Hap just shook his head. “It’s devilry, plain and simple.”
That night after supper he read to us from the Revelations. When he got to the part about the beast with seven heads and ten horns, and upon his horns ten crowns and upon his heads the name of blasphemy, I knowed he was talking bout that tractor.
T
HE REAL DEVIL
was that ole man. When Miz McAllan asked me to keep house for her like I done for Miz Conley,
I almost said no on account of Pappy. But Lilly May needed a special kind of boot for her clubfoot and Ruel and Marlon needed new clothes, they was growing so fast they was about to split the seams of their old ones, and Hap was wanting a second mule so he could work more acres so he could save enough to buy his own land, so I said I’d do it. I worked for Laura McAllan Monday to Friday unless I had a birthing or a mother who needed looking in on. My midwifing came first, I told her that when I took the job. She didn’t like it much but she said all right.
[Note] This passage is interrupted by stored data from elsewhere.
-- ==== Sys2Proof/Machine/HostPort.lean ====
section
/-! DEFINITION. The host port's rings (R91 to R122, R401, R402): configuration, tails, descriptor fetch and dispatch, NOP, head
lines, moderation timers, MSI-X vectors; and the host's window into HBM (R84 to R88). -/

namespace Sys2Proof.Machine

/-! ## Configuring rings -/

/-- Records a refused configuration write (R97, R98): kind 0 submission, 1 completion, 2 token. (DEDUCED, log entry 17.) -/
def refuseCfg (f cause kind ring : Nat) (s : State) : State :=
  s.modFn f (fun r => { r with cfgErr :=
    { valid := true, cause := BitVec.ofNat 8 cause, kind := BitVec.ofNat 2 kind, ring := BitVec.ofNat 8 ring } })

/-- The first cause that holds (R97). -/
def firstCause : List (Bool × Nat) → Option Nat
  | [] => none
  | (b, c) :: r => if b then some c else firstCause r

/-- A tail read is issued; one that arrives during another makes the line read again (R99, R107, R108). -/
def readTail (n : Nat) (s : State) : State :=
  if (s.sq n).reading then s.modSq n (fun q => { q with reread := true })
  else (s.modSq n (fun q => { q with reading := true, reread := false })).emit (.tailRead n (s.sq n).tailAddr.toNat)

/-- A submission ring stops: what was being read is not fetched (R99, R100). -/
def stopSq (q : Sq) (st : SqState) : Sq := { q with st, reading := false, reread := false, fetching := 0 }

/-- Positions that a running ring has still to ask for; none while a full completion ring stalls it (R99, R104, R116). -/
def newPositions (n : Nat) (s : State) : Nat :=
  let q := s.sq n
  if q.st = .running ∧ ringStalled n s = false then (q.tail - q.head).toNat - q.fetching else 0

/-- Reads for the next descriptors of a ring, at most 16: its turn (R104, R109). A run past the last slot is two reads. -/
def issueFetch (n : Nat) (s : State) : State :=
  let q := s.sq n
  let k := min 16 (newPositions n s)
  let left := 2 ^ q.logSize.toNat - q.head.toNat % 2 ^ q.logSize.toNat
  let ask (p : W32) (c : Nat) : Out := .descRead n p (slotAddr q.base q.logSize.toNat 64 p) c
  let s1 := (s.modSq n (fun q => { q with fetching := k })).emit (ask q.head (min k left))
  if k ≤ left then s1 else s1.emit (ask (q.head + BitVec.ofNat 32 left) (k - left))

/-- The ring whose turn it is, with whether a new round begins: the rings that have new descriptors and no turn yet in this round come
first; one whose last turn's descriptors have yet to arrive takes none (R104). -/
def nextTurn (s : State) : Option (Nat × Bool) :=
  let want := (s.host.sqs.map Prod.fst).filter (fun n => decide (0 < newPositions n s))
  let due := want.filter (fun n => !s.host.served.any (· == n))
  let free (l : List Nat) : Option Nat := l.find? (fun n => (s.sq n).fetching == 0)
  if due.isEmpty then (free want).map (fun n => (n, true)) else (free due).map (fun n => (n, false))

/-- Rings take their turns, round-robin, while any may (R104); `fuel` bounds them by the rings. -/
def serveRings : Nat → State → State
  | 0, s => s
  | k + 1, s => match nextTurn s with
    | none => s
    | some (n, fresh) =>
      serveRings k (issueFetch n { s with host := { s.host with served := if fresh then [n] else s.host.served ++ [n] } })

/-- The turns that may be taken now. -/
def serve (s : State) : State := serveRings s.host.sqs.length s

/-- A ring that has asked for all its descriptors is served at once when new ones come (R104, R109). -/
def endTurn (n : Nat) (s : State) : State :=
  if newPositions n s = 0 then { s with host := { s.host with served := s.host.served.filter (· != n) } } else s
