/-! ## CK_ and PW_ (R55 to R57, R76, R77, R759, R760) -/

/-- CK_STATUS (R55, R748). -/
def ckWord (c : Clk) : Nat :=
  packFields [(c.throttleCount.toNat, 16, 16), (c.ddrRate.toNat, 3, 5), (b2n (decide (0 < gckDiv c)), 1, 4), (gckDiv c, 3, 1), (b2n c.pllLock, 1, 0)]

/-- PW_STATUS (R77). -/
def pwWord (p : Power) : Nat :=
  packFields [(p.wakeCause.toNat, 7, 16), (p.refuse.toNat, 8, 8), (p.gated.toNat, 4, 4), (b2n p.trans.isSome, 1, 3), (p.st.code, 3, 0)]

/-- PW_SENSOR (R759). -/
def sensorWord (x : Sensor) : Nat :=
  if x.valid then packFields [(1, 1, 31), (x.temp.toNat, 8, 23), (x.vmargin.toNat, 11, 12), (x.tmargin.toNat, 12, 0)] else 0

/-- The CK_ and PW_ blocks. -/
def ckReg (s : State) (off : Nat) : Reg :=
  match off with
  | 0x100000 => .r32 (ckWord s.clk)
  | 0x100008 => .r64 s.clk.sc
  | 0x100010 => .r64 s.clk.ac
  | 0x100018 => .r32 0
  | 0x100020 => .r64 s.clk.snapSc.toNat
  | 0x100028 => .r64 s.clk.snapAc.toNat
  | 0x100100 => .r32 (packFields [(s.power.n1Idle.toNat, 12, 8), (s.power.target.toNat, 3, 0)])
  | 0x100104 => .r32 (pwWord s.power)
  | 0x100280 => .r32 (packFields [(b2n s.power.tripped, 1, 31), (s.power.tripCause.toNat, 2, 8), (s.power.tripUnit.toNat, 8, 0)])
  | _ => match arrAt off 0x100200 4 17 with
    | some (d, 0) => .r32 (sensorWord (tget s.power.sensors d {}))
    | _ => .none

/-! ## HI_ (R81, R83, R95 to R98, R111, R118, R119, R121, R402, R708) -/

/-- HI_LINK (R81). -/
def linkWord (h : HostIf) : Nat :=
  packFields [(h.linkups.toNat, 8, 24), (h.width.toNat, 3, 8), (h.rate.toNat, 3, 5), (h.mode.code, 3, 0)]

/-- HI_CFG_ERR (R98). -/
def CfgErr.word (e : CfgErr) : Nat := packFields [(b2n e.valid, 1, 31), (e.cause.toNat, 8, 16), (e.kind.toNat, 2, 8), (e.ring.toNat, 8, 0)]

/-- A submission ring's set (R95). -/
def sqReg (s : State) (n o : Nat) : Reg :=
  let q := s.sq n
  match o with
  | 0x00 => .r64 q.base.toNat
  | 0x08 => .r64 q.tailAddr.toNat
  | 0x10 => .r32 (packFields [(b2n q.enable, 1, 0), (b2n q.polled, 1, 1), (q.logSize.toNat, 5, 3), (q.cq.toNat, 8, 8)])
  | 0x14 => .r32 (packFields [(q.st.code, 2, 0), (q.err.toNat, 8, 7), (inFlight n s, 17, 15)])
  | 0x18 => .r32 q.head.toNat
  | 0x1C => .r32 q.tail.toNat
  | _ => .none

/-- A completion ring's set (R96). -/
def cqReg (s : State) (n o : Nat) : Reg :=
  let c := s.cq n
  match o with
  | 0x00 => .r64 c.base.toNat
  | 0x08 => .r64 c.headAddr.toNat
  | 0x10 => .r32 (packFields [(b2n c.enable, 1, 0), (b2n c.polled, 1, 1), (c.logSize.toNat, 5, 3), (c.vector.toNat, 11, 8), (b2n c.irqEn, 1, 19)])
  | 0x14 => .r32 (packFields [(c.modCount.toNat, 8, 0), (c.modTime.toNat, 24, 8)])
  | 0x18 => .r32 c.tail.toNat
  | 0x1C => .r32 c.stall.toNat
  | _ => .none

/-- A function's token ring registers (R402). -/
def tokReg (s : State) (f o : Nat) : Reg :=
  let c := s.tok f
  match o with
  | 0x00 => .r64 c.base.toNat
  | 0x08 => .r64 c.headAddr.toNat
  | 0x10 => .r32 (packFields [(b2n c.enable, 1, 0), (b2n c.polled, 1, 1), (c.logSize.toNat, 5, 4), (c.vector.toNat, 11, 9), (b2n c.irqEn, 1, 20)])
  | 0x14 => .r32 (packFields [(c.modCount.toNat, 8, 0), (c.modTime.toNat, 24, 8)])
  | 0x18 => .r32 c.tail.toNat
  | 0x1C => .r32 c.stall.toNat
  | _ => .none

/-- The 16 bytes of an MSI-X vector in the table (R121). -/
def msixEntry (m : Msix) : List Byte := leBytes 8 m.addr.toNat ++ leBytes 4 m.data.toNat ++ leBytes 4 (b2n m.mask)

/-- The pending bits of 64 vectors of a function. -/
def pbaWord (s : State) (f i : Nat) : Nat :=
  ((List.range 64).map (fun k => if 64 * i + k < vectorCount f && (tget s.host.msix (vectorOf f (64 * i + k)) {}).pend then 2 ^ k else 0)).sum

/-- The result registers of R708. -/
def resWord (r : Option Byte) : Nat := match r with | none => 0 | some c => packFields [(1, 1, 31), (c.toNat, 8, 0)]

/-- Rings of each kind that a function's BAR0 shows (R91, R763). -/
def ringsSeen (f : Nat) : Nat := if f = 0 then 256 else 8

/-- The HI_ block of a function. -/
def hiReg (s : State) (f off : Nat) : Reg :=
  let r := s.fn f
  match off with
  | 0x200000 => .r32 (linkWord s.host)
  | 0x200004 => .r32 r.cfgErr.word
  | 0x200008 => .r32 s.host.poll.toNat
  | 0x200010 => .r32 (packFields [(b2n r.evtEnable, 1, 8), (r.evtCq.toNat, 8, 0)])
  | 0x200014 => .r32 r.lost.toNat
  | 0x200080 => .r32 0
  | 0x200084 => .r32 (resWord r.ctxRes)
  | 0x200088 => .r32 0
  | 0x20008C => .r32 (resWord r.semRes)
  | _ =>
    match ringSet off with
    | some (0, n, o) => (match sqReg s (ringOf f n) o with
      | .r64 v => .r64 (if n < ringsSeen f then v else 0)
      | .r32 v => .r32 (if n < ringsSeen f then v else 0)
      | x => x)
    | some (1, n, o) => (match cqReg s (ringOf f n) o with
      | .r64 v => .r64 (if n < ringsSeen f then v else 0)
      | .r32 v => .r32 (if n < ringsSeen f then v else 0)
      | x => x)
    | some (_, _, o) => tokReg s f o
    | none =>
      match arrAt off 0x210000 16 (vectorCount f), arrAt off 0x218000 8 2 with
      | some (v, o), _ => bytesAt (msixEntry (tget s.host.msix (vectorOf f v) {})) o
      | none, some (i, o) => bytesAt (leBytes 8 (pbaWord s f i)) o
      | none, none => .none

/-! ## CI_ (R180 to R182, R277) -/

/-- CI_STATUS (R180). -/
def ciWord (s : State) : Nat :=
  packFields [(s.img.loads.toNat, 16, 16), (s.partitions - 1, 2, 8), (b2n s.img.flashCopy, 1, 7), (b2n s.img.ovrPend, 1, 6),
    (b2n (drainedNow s), 1, 5), (b2n s.img.draining, 1, 4), (s.img.st.code, 2, 2), (roleCode s, 2, 0)]

/-- The CI_ block. -/
def ciReg (s : State) (off : Nat) : Reg :=
  match off with
  | 0x400000 => .r32 (ciWord s)
  | 0x400004 => .r32 (2 ^ 31 * b2n s.img.err.valid + s.img.err.result)
  | 0x400008 => .r64 (match s.img.image with | some i => i.imageId.toNat | none => 0)
  | _ => match arrAt off 0x400040 8 6, arrAt off 0x400100 4 4 with
    | some (i, 0), _ => .r64 (match s.img.image with | some x => fld x.digest.toNat (64 * i) 64 | none => 0)
    | _, some (p, 0) => .r32 (tget s.img.xcheck p 0).toNat
    | _, _ => .none

/-! ## TT_, SB_ and PF_ (R415, R417, R443, R614 to R617) -/

/-- The registers of a partition as software last wrote them: a write waits for the step boundary (R20, R415). (DEDUCED, log entry 22.) -/
def ttShown (s : State) (p : Nat) : TtRegs :=
  match tget s.tt.pend p none with
  | some r => (s.ttregs p).take r
  | none => s.ttregs p

/-- TT_SEL.LOCKED (R443). -/
def selLocked (s : State) (p : Nat) : Bool :=
  (partEntries p s).any (fun i => match (s.entry i).st with
    | .admitted | .prefill | .handoffOut | .handoffIn | .decode | .parked | .done => true
    | _ => false)

/-- The partition registers (R415, R443). -/
def ttPartReg (s : State) (p o : Nat) : Reg :=
  let r := ttShown s p
  match o with
  | 0x00 => .r64 (packFields [(r.layers, 12, 40), (r.kvHeads, 7, 32), (r.geometry.toNat, 8, 24), (r.pool, 8, 16)])
  | 0x08 => .r32 (packFields [(r.stepTokens.toNat, 16, 16), (r.chunk.toNat, 16, 0)])
  | 0x0C => .r32 r.ageSteps.toNat
  | 0x30 => .r32 (packFields [(r.genFraction.toNat, 8, 24), (r.headroom.toNat, 8, 16)])
  | 0x38 => .r64 r.reserveSc.toNat
  | 0x40 => .r32 r.stepEst.toNat
  | 0x48 => .r32 r.stepAvg
  | 0x4C => .r32 r.tokAvg16
  | 0x50 => .r64 r.steps
  | 0x58 => .r32 r.refusedMem.toNat
  | 0x5C => .r32 r.refusedTime.toNat
  | 0x60 => .r32 r.starved.toNat
  | 0x80 => .r32 (packFields [(b2n (selLocked s p), 1, 31), (r.selHeads.toNat, 3, 24), (r.logitFmt.toNat, 4, 20), (r.vocab.toNat, 19, 0)])
  | 0x88 => .r64 r.treeBase.toNat
  | 0x90 => .r32 r.treeCount.toNat
  | 0x98 => .r64 r.specRows
  | 0xA0 => .r64 r.specAccept
  | 0xA8 => .r32 r.selMismatch.toNat
  | 0xAC => .r32 r.selNan.toNat
  | 0xB0 => .r32 r.tallyDrop.toNat
  | _ => match arrAt o 0x10 4 7 with
    | some (b, 0) => .r32 (nth r.buckets b 0)
    | _ => .none

/-- TT_STATE_COUNT: a Station's entries in a state (R366, R416). -/
def stateCount (s : State) (st n : Nat) : Nat :=
  let held (k : Nat) : Nat := (s.tt.entries.filter (fun kv => kv.1 / 8192 == st && kv.2.st.code == k)).length
  if n = 0 then 8192 - ((List.range 10).map (fun k => held (k + 1))).sum else held n

/-- The TT_ block. -/
def ttReg (s : State) (off : Nat) : Reg :=
  if off = 0x800010 then .r32 (s.tt.races.filter (fun kv => kv.2.isOpen)).length
  else match arrAt off 0x801000 0x100 4, arrAt off 0x800100 4 11, arrAt off 0xC00100 4 11 with
    | some (p, o), _, _ => ttPartReg s p o
    | _, some (n, 0), _ => .r32 (stateCount s 0 n)
    | _, _, some (n, 0) => .r32 (stateCount s 1 n)
    | _, _, _ => .none

/-- The SB_ and PF_ blocks. -/
def sbReg (s : State) (off : Nat) : Reg :=
  let h := s.ho
  match off with
  | 0x1000000 => .r32 (h.window.toNat * 2 ^ 24)
  | 0x1000004 => .r32 h.wait.toNat
  | 0x1000008 => .r32 h.platWait.toNat
  | 0x1000100 => .r64 h.out
  | 0x1000108 => .r64 h.moved
  | 0x1000110 => .r64 h.kept
  | 0x1000118 => .r64 h.outLost
  | 0x1000120 => .r64 h.accepted
  | 0x1000128 => .r64 h.abandoned
  | 0x1000130 => .r64 h.partnerLost
  | 0x1000138 => .r64 h.probes
  | 0x1000140 => .r64 h.itemsTx
  | 0x1000148 => .r64 h.itemsRx
  | _ =>
    match arrAt off 0x1000040 0x10 4, arrAt off 0x1010000 0x100 2 with
    | some (p, 0), _ => .r64 (tget h.tally p {}).base.toNat
    | some (p, 8), _ => .r32 (packFields [((tget h.tally p {}).held.length, 16, 16), ((tget h.tally p {}).count, 16, 0)])
    | _, some (st, o) =>
      if o < 0x20 ∧ o % 4 = 0 then .r32 (packFields [(tget h.pfPeak (8 * st + o / 4) 0, 10, 16), (pfInUse st (o / 4) s, 10, 0)])
      else if 0x40 ≤ o ∧ o < 0x68 ∧ o % 8 = 0 then .r64 (tget h.pfStall (8 * st + (o - 0x40) / 8) 0).toNat
      else .none
    | _, none => .none

/-! ## RL_ (R570 to R572) -/

/-- RL_ROUTE (R570). -/
def routeWord (s : State) (n : Nat) : Nat :=
  packFields ((List.range 4).flatMap (fun k => let r := s.route n k
    [(b2n r.valid, 1, 8 * k + 7), (r.lantern, 3, 8 * k + 1), (r.link, 1, 8 * k)]))
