-- ==== Sys2Proof/Certificates/Slice0/Obligations.lean ====
section
/-! DEFINITION. The statements about the model: for every command, where it completes and what it then changes, and what every step
of the machine keeps. Each docstring cites the rules of the spec it formalises. -/

open Sys2Proof Sys2Proof.Machine

/-! ## Power, clocks and bring-up -/

/-- Chapter 16 and 19: applying power is a cold reset that keeps only the fuses and the flash; losing it loses everything else
(R639, R753, R770); valid supplies, the root PLL and the sideband supply change only what they name, the sc count being set after a stay in N3 by the ac that
passed (R51, R58, R752, R770). -/
def Obligations.PowerOnAndOff : Prop :=
  (∀ s : State, s.power.st = .off → Completes .powerApplied s (fun t =>
    t.power.st = .n0 ∧ t.boot.stage = .lodge ∧ t.boot.path = .cold ∧ t.fuses = s.fuses ∧ t.flash = s.flash ∧
    t.work = [] ∧ t.mem.hbm = [] ∧ holds 0x12 0 t = true)) ∧
  (∀ s : State, Completes .powerRemoved s (fun t =>
    t.power.st = .off ∧ t.fuses = s.fuses ∧ t.flash = s.flash ∧ t.work = [] ∧ t.mem.hbm = [] ∧ t.tt.entries = [] ∧ t.host.mode = .down)) ∧
  (∀ s : State, Completes .aonSupplyLoss s (fun t =>
    t.power.st = .off ∧ t.fuses = s.fuses ∧ t.flash = s.flash ∧ t.work = [] ∧ t.mem.hbm = [] ∧ t.tt.entries = [] ∧ t.host.mode = .down)) ∧
  (∀ s : State, s.live = true → Completes .suppliesValid s (fun t =>
    t.power = { s.power with supplies := true, sideband := true } ∧ OnlyChanges [.power] s t)) ∧
  (∀ s : State, s.live = true → Completes .sidebandSupplyLoss s (fun t =>
    t.power = { s.power with sideband := false } ∧ OnlyChanges [.power] s t)) ∧
  (∀ s : State, s.live = true → s.power.supplies = true → s.clk.pllLock = false → Completes .pllLock s (fun t =>
    t.clk = { s.clk with pllLock := true, n3Sc := 0, n3Ac := 0,
                         sc := if s.clk.n3Ac = 0 then s.clk.sc else s.clk.n3Sc + 35 * (s.clk.ac - s.clk.n3Ac) / 2 } ∧
    OnlyChanges [.clk] s t))

/-- R748 to R750, R759: a sample of the sensors sets each die's register, raises a Grove's thermal divider to at least what its
junction asks for, and at 120 °C trips; a current limit raises the current divider by one step, to the third at most; a cause that
stays clear lowers its own divider by one; an undervoltage trips with the rail. -/
def Obligations.ThrottlesAndTrips : Prop :=
  (∀ (s : State) (pre : List SensorObs) (o : SensorObs), s.live = true → o.die < 17 →
    Completes (.sensorSample (pre ++ [o])) s (fun t =>
      tget t.power.sensors o.die {} = sensorOf o ∧ (o.die < 4 → o.powered = true → thermalCode o.temp ≤ dividerOf o.die t.clk) ∧
      OnlyChanges [.clk, .power, .host, .out] s t)) ∧
  (∀ (s : State) (obs : List SensorObs) (d : Nat), s.live = true → hotDie obs = some d →
    Completes (.sensorSample obs) s (fun t =>
      t.power.tripped = true ∧ t.power.tripCause = 1 ∧ t.power.tripUnit.toNat = d ∧ t.power.pwrcycLow = true ∧ t.clk.pllLock = false ∧
      t.live = false)) ∧
  (∀ (s : State) (g : Nat), s.live = true → g < 4 → Completes (.currentLimitRaise g) s (fun t =>
    tget t.clk.cur g 0 = min 3 (tget s.clk.cur g 0 + 1) ∧ t.clk.therm = tput s.clk.therm g (tget s.clk.therm g 0) 0 ∧
    (∀ k, k ≠ g → tget t.clk.cur k 0 = tget s.clk.cur k 0) ∧ OnlyChanges [.clk, .host, .out] s t)) ∧
  (∀ (s : State) (g : Nat), s.live = true → g < 4 → Completes (.throttleLower g .thermal) s (fun t =>
    tget t.clk.therm g 0 = tget s.clk.therm g 0 - 1 ∧ tget t.clk.cur g 0 = tget s.clk.cur g 0 ∧
    t.clk.throttleCount = s.clk.throttleCount ∧ OnlyChanges [.clk] s t)) ∧
  (∀ (s : State) (g : Nat), s.live = true → g < 4 → Completes (.throttleLower g .current) s (fun t =>
    tget t.clk.cur g 0 = tget s.clk.cur g 0 - 1 ∧ tget t.clk.therm g 0 = tget s.clk.therm g 0 ∧
    t.clk.throttleCount = s.clk.throttleCount ∧ OnlyChanges [.clk] s t)) ∧
  (∀ (s : State) (rail : Nat), s.live = true → rail ≤ 16 → s.power.supplies = true → Completes (.undervoltageTrip rail) s (fun t =>
    t.power.tripped = true ∧ t.power.tripCause = 2 ∧ t.power.tripUnit.toNat = rail ∧ t.power.errnTrip = true ∧
    t.power.pwrcycLow = true ∧ t.clk.pllLock = false ∧ t.clk.sc = s.clk.sc ∧ OnlyChanges [.clk, .power] s t))

/-- R62, R64, R73, R75 to R77, R761: an idle Grove gates and the state is N1 once all four have, in an entry to N2 or N3 too; work
ungates it; a write of N0 or a low WAKE_N wakes the device, ungates every Grove and leaves its bit of WAKE_CAUSE, and aborts an entry
(that a write of N0 does so is the model's choice, log entry 93); an undefined target is refused with cause 0x05. -/
def Obligations.GatingAndWake : Prop :=
  (∀ (s : State) (g : Nat), s.ready = true → g < 4 → s.power.st = .n0 → groveWork g s = false →
    (enteringN2 s = true ∨ (s.power.trans = none ∧ s.power.n1Idle ≠ 0)) → Completes (.groveIdleGate g) s (fun t =>
      (∀ k < 4, t.power.gated.getLsbD k = (s.power.gated.getLsbD k || decide (k = g))) ∧
      (t.power.st = .n1 ↔ t.power.gated = 15) ∧ t.power.trans = s.power.trans ∧ OnlyChanges [.power] s t)) ∧
  (∀ (s : State) (g : Nat), s.ready = true → g < 4 → (s.power.st = .n0 ∨ s.power.st = .n1) →
    (s.power.trans = none ∨ enteringN2 s = true) → Completes (.groveWorkUngate g) s (fun t =>
      t.power.st = .n0 ∧ (∀ k < 4, t.power.gated.getLsbD k = (s.power.gated.getLsbD k && decide (k ≠ g))) ∧
      t.power.trans = s.power.trans ∧ OnlyChanges [.power] s t)) ∧
  (∀ s : State, pwWrites s = true → s.ready = true → s.power.st = .n0 → s.power.trans = none → Completes .pwTargetN0 s (fun t =>
    t.power = { s.power with gated := 0, target := 0 } ∧ OnlyChanges [.power] s t)) ∧
  (∀ s : State, pwWrites s = true → s.ready = true → s.power.st = .n1 → s.power.trans = none → Completes .pwTargetN0 s (fun t =>
    t.power.st = .n0 ∧ t.power.gated = 0 ∧ t.power.wakeCause = s.power.wakeCause ||| 2 ∧ OnlyChanges [.power] s t)) ∧
  (∀ s : State, pwWrites s = true → s.ready = true → (s.power.st = .n0 ∨ s.power.st = .n1) → enteringN2 s = true →
    Completes .pwTargetN0 s (fun t =>
      t.power.st = .n0 ∧ t.power.trans = none ∧ t.power.gated = 0 ∧ t.power.wakeCause = s.power.wakeCause ||| 0x42 ∧ holds 0x11 0 t = false ∧
      OnlyChanges [.power, .ft] s t)) ∧
  (∀ s : State, s.ready = true → s.power.st = .n1 → s.power.trans = none → Completes .wakeNLow s (fun t =>
    t.power.st = .n0 ∧ t.power.gated = 0 ∧ t.power.wakeCause = s.power.wakeCause ||| 8 ∧ OnlyChanges [.power] s t)) ∧
  (∀ s : State, s.ready = true → s.power.st = .n2 → s.power.trans = none → Completes .wakeNLow s (fun t =>
    t.power.st = .n2 ∧ t.power.trans = some .fromN2 ∧ t.power.wakeCause = s.power.wakeCause ||| 8 ∧ OnlyChanges [.power] s t)) ∧
  (∀ s : State, s.live = true → s.power.trans = some .fromN3 → Completes .wakeNLow s (fun t =>
    t.power = { s.power with wakeCause := s.power.wakeCause ||| 8 } ∧ OnlyChanges [.power] s t)) ∧
  (∀ (s : State) (v : BitVec 3), pwWrites s = true → v ≠ 0 → v ≠ 2 → v ≠ 3 → Completes (.pwTargetInvalid v) s (fun t =>
    t.power = { s.power with refuse := 0x05 } ∧ OnlyChanges [.power] s t))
That ole man never gave her a minute’s peace, or me neither. Just set there all day long finding fault with everything and everybody. When he was in the house I thought up chores to do outside and when he was out on the porch I worked in the house. Still, sometimes I had to be in the same room with him and no help for it. Like one time I had ironing to do, mostly his ironing, he wore Sunday clothes every day of the week. He was setting at the kitchen table like always, smoking and cleaning the dirt from under his fingernails with a buck knife. Cept he couldn’t a been getting em too clean cause he was too busy eyeballing me.
“You better be careful, gal, or you’re gonna burn them sheets,” he said.
“Ain’t never burnt nothing yet, Mist McAllan.”
“See that you don’t.”
“Yessuh.”
He admired the dirt on the tip of the knife awhile, then he said, “How come that son of yours ain’t home from the war yet?”
“He ain’t been discharged yet,” I said.
“Guess they still need some more ditches dug over there, huh?”
“Ronsel ain’t digging ditches,” I said. “He’s a tank commander. He fought in a whole lot of battles.”
“That what he told you?”
“That what he done.”
The ole man laughed. “That boy’s pulling your leg, gal. Ain’t no way the Army would turn a tank worth thousands of dollars over to a nigger. No, ditch digger’s more like it. Course that don’t sound as good as ‘tank commander’ when you’re writing the folks back home.”
“My son’s a sergeant in the 761st Tank Battalion,” I said. “That’s the truth, whether you want to believe it or not.”
He gave a loud snort. I answered the only way I could, by starching his sheets till they was as stiff and scratchy as raw planks.
F
AIR
F
IELDS
. That’s what Henry wanted to call the farm. He announced this to me and the children one day after church, clearing his throat first with the self-consciousness of a small-town politician about to unveil a new statue for the town square.
“I think it has a nice ring to it, without being too fancy,” he said. “What do you girls think?”